Exercise brief. One part of the entries below is wanted: the lines from the one containing "a function. -/" through the one containing "match s.dev.settings with". Write those out exactly and nothing else.

START Data supplied

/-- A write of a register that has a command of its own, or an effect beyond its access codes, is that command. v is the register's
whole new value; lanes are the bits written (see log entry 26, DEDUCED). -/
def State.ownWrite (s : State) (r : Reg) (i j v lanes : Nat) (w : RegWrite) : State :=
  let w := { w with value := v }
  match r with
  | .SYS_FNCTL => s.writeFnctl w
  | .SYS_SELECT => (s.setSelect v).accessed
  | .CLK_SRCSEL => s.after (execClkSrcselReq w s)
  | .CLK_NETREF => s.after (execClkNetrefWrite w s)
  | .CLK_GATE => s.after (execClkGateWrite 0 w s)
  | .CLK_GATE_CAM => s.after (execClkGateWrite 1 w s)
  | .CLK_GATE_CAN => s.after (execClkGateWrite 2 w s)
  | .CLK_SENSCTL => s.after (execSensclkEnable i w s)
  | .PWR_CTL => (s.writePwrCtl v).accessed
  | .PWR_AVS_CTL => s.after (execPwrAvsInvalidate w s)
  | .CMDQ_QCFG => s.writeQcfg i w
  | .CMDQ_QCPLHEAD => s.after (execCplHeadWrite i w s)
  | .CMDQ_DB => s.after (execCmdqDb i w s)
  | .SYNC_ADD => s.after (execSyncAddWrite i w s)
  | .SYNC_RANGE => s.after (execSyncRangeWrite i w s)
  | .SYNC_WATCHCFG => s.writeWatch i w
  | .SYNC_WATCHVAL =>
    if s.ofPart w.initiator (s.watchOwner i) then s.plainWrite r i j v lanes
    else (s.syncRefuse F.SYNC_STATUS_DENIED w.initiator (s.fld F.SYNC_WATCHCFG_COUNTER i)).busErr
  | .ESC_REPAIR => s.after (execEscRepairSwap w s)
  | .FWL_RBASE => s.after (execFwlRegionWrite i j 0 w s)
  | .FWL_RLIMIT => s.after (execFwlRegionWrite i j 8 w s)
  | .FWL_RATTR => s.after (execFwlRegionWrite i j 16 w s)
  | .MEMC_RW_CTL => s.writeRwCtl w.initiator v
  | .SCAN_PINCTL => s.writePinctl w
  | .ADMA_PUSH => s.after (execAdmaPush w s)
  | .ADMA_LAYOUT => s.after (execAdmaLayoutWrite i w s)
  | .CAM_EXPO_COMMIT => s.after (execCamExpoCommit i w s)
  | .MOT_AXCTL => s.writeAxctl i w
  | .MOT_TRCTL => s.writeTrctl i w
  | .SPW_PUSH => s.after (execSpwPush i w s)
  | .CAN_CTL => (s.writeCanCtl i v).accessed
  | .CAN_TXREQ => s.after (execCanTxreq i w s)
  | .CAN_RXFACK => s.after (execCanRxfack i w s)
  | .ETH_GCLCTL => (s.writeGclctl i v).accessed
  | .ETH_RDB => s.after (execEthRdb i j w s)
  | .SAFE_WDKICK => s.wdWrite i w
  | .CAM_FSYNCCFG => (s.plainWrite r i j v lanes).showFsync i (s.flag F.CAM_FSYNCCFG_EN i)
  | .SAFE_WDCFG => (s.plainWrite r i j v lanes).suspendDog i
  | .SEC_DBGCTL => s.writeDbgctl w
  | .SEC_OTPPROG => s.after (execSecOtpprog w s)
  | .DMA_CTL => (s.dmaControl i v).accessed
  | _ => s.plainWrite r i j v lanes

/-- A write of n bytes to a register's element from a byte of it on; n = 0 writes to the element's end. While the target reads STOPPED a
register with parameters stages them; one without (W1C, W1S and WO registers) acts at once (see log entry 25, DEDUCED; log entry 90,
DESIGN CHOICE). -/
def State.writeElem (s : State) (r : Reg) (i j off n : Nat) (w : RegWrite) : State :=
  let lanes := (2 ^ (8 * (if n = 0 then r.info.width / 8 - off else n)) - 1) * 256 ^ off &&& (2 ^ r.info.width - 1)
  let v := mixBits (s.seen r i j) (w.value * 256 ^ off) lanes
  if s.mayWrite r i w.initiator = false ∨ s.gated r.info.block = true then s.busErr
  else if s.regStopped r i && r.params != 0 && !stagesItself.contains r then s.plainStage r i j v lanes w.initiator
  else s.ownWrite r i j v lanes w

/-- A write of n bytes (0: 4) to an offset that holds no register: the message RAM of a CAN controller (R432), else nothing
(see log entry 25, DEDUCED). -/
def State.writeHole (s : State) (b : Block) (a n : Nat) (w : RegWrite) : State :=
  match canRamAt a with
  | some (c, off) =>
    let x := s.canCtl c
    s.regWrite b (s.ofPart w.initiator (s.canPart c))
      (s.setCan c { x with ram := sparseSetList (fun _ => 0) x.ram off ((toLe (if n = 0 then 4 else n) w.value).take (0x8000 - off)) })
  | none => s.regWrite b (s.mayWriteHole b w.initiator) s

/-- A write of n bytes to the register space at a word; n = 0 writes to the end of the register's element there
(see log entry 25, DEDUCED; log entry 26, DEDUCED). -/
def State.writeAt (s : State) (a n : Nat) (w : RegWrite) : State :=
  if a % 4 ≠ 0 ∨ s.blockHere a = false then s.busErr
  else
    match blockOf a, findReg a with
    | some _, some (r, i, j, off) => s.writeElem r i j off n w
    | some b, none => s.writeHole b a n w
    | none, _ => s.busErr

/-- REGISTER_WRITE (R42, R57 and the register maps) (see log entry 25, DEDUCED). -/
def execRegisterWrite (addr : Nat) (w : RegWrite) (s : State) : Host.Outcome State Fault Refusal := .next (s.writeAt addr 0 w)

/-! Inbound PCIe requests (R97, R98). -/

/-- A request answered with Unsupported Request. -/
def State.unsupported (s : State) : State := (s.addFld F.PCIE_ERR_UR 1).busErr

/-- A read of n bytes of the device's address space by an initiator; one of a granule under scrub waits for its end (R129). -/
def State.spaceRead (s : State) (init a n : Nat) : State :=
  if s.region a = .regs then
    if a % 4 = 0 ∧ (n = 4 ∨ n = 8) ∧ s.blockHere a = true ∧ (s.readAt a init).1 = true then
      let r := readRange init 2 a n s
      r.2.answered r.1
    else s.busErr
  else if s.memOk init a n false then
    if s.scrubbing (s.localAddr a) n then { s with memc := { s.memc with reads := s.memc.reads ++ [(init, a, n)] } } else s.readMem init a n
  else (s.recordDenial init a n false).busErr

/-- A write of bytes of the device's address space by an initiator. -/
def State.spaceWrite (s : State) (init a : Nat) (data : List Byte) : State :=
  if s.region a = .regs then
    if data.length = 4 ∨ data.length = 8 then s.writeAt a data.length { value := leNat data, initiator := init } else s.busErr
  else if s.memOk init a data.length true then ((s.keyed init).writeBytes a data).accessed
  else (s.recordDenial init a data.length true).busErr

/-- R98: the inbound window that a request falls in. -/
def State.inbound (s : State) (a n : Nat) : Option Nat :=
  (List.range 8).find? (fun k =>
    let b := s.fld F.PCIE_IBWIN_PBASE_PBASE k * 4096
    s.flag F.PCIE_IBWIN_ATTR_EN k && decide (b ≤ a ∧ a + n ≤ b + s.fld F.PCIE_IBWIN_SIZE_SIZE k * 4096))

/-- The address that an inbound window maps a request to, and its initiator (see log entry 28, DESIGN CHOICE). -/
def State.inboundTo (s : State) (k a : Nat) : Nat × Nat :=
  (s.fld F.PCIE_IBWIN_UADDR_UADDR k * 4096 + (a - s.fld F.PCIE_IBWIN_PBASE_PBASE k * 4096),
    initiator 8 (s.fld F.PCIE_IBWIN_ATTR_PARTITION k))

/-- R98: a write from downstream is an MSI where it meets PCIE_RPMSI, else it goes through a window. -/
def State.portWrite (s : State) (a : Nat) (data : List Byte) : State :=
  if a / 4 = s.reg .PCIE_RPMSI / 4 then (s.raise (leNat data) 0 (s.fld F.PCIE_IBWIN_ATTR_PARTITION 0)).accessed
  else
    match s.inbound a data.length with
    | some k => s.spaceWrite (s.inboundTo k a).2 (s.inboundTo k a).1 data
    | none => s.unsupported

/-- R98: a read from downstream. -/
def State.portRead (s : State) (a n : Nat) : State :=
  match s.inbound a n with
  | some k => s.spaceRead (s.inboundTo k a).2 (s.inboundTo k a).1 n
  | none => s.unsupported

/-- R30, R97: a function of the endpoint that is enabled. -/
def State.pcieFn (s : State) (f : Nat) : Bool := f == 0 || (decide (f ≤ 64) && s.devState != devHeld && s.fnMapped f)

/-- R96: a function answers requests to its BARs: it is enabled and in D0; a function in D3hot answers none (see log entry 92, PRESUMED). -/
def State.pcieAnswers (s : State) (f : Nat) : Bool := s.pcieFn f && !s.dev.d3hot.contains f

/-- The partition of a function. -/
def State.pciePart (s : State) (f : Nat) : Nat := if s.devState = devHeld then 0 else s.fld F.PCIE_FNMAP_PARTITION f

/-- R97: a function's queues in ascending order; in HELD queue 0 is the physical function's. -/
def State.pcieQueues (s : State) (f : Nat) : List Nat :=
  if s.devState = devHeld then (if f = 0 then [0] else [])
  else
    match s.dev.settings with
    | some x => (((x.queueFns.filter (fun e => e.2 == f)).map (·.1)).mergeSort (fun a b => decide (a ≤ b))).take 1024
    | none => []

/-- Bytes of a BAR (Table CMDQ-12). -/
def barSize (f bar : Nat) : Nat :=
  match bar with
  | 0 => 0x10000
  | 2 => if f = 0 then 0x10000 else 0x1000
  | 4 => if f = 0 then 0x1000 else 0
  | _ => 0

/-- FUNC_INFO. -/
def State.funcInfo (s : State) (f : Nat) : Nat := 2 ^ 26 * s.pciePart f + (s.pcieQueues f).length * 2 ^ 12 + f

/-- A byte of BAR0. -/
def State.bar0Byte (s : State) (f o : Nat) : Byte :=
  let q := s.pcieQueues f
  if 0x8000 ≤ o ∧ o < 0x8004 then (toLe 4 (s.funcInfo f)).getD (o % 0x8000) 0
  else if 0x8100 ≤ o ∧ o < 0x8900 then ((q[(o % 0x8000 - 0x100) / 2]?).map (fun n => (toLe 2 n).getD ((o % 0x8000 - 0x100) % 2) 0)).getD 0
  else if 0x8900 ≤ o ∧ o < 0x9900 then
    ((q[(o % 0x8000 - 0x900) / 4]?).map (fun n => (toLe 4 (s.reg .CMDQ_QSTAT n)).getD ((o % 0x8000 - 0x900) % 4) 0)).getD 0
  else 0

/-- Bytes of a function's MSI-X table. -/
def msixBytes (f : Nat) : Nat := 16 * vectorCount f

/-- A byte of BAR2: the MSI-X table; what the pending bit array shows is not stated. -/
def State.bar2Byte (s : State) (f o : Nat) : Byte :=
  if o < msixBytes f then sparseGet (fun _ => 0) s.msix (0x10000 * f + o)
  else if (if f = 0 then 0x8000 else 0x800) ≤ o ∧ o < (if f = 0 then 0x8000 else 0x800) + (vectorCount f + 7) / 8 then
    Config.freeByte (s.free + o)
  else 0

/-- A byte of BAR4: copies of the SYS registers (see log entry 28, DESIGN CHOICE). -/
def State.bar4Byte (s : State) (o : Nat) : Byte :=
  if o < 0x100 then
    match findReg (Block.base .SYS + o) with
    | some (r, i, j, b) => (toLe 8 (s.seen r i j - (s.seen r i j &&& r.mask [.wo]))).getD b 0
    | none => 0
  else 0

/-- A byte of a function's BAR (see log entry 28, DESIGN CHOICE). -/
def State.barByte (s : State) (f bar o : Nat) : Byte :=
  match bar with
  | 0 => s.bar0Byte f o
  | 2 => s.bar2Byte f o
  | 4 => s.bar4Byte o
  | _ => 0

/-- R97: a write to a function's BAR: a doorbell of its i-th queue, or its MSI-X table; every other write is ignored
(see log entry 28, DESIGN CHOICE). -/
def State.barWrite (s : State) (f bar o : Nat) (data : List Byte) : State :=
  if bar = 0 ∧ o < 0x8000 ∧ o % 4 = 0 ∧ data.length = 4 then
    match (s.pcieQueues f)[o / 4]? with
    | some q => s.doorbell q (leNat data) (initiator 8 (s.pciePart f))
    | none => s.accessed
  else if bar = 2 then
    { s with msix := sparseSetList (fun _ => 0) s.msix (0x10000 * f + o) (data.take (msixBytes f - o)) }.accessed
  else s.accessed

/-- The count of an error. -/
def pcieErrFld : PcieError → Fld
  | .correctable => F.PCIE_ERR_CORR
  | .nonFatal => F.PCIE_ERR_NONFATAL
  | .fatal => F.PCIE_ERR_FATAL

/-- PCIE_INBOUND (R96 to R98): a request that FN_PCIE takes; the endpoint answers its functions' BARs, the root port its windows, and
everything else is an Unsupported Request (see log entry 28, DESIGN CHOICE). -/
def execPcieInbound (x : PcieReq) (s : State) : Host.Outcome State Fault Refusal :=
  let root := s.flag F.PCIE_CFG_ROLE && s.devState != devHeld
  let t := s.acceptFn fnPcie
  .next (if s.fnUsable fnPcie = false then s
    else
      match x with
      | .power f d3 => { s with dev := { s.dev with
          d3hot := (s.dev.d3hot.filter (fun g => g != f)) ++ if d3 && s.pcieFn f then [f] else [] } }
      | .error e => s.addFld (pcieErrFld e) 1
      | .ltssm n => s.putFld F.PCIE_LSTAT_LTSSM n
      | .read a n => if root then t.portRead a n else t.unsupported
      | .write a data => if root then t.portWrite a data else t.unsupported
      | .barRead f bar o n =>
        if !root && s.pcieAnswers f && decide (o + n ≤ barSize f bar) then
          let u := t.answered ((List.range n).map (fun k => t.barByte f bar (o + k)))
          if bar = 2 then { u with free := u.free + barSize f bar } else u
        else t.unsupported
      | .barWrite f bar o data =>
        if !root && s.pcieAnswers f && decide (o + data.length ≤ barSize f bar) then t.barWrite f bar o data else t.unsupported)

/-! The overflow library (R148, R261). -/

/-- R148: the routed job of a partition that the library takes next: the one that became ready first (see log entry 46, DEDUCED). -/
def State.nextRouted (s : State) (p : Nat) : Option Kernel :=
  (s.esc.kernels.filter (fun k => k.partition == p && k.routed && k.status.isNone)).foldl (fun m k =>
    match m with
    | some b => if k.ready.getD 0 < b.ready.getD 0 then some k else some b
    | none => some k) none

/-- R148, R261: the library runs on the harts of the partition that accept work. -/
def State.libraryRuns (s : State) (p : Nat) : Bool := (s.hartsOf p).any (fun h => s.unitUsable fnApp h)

END Data supplied

Task answer.
/-- The partition of a function. -/
def State.pciePart (s : State) (f : Nat) : Nat := if s.devState = devHeld then 0 else s.fld F.PCIE_FNMAP_PARTITION f

/-- R97: a function's queues in ascending order; in HELD queue 0 is the physical function's. -/
def State.pcieQueues (s : State) (f : Nat) : List Nat :=
  if s.devState = devHeld then (if f = 0 then [0] else [])
  else
    match s.dev.settings with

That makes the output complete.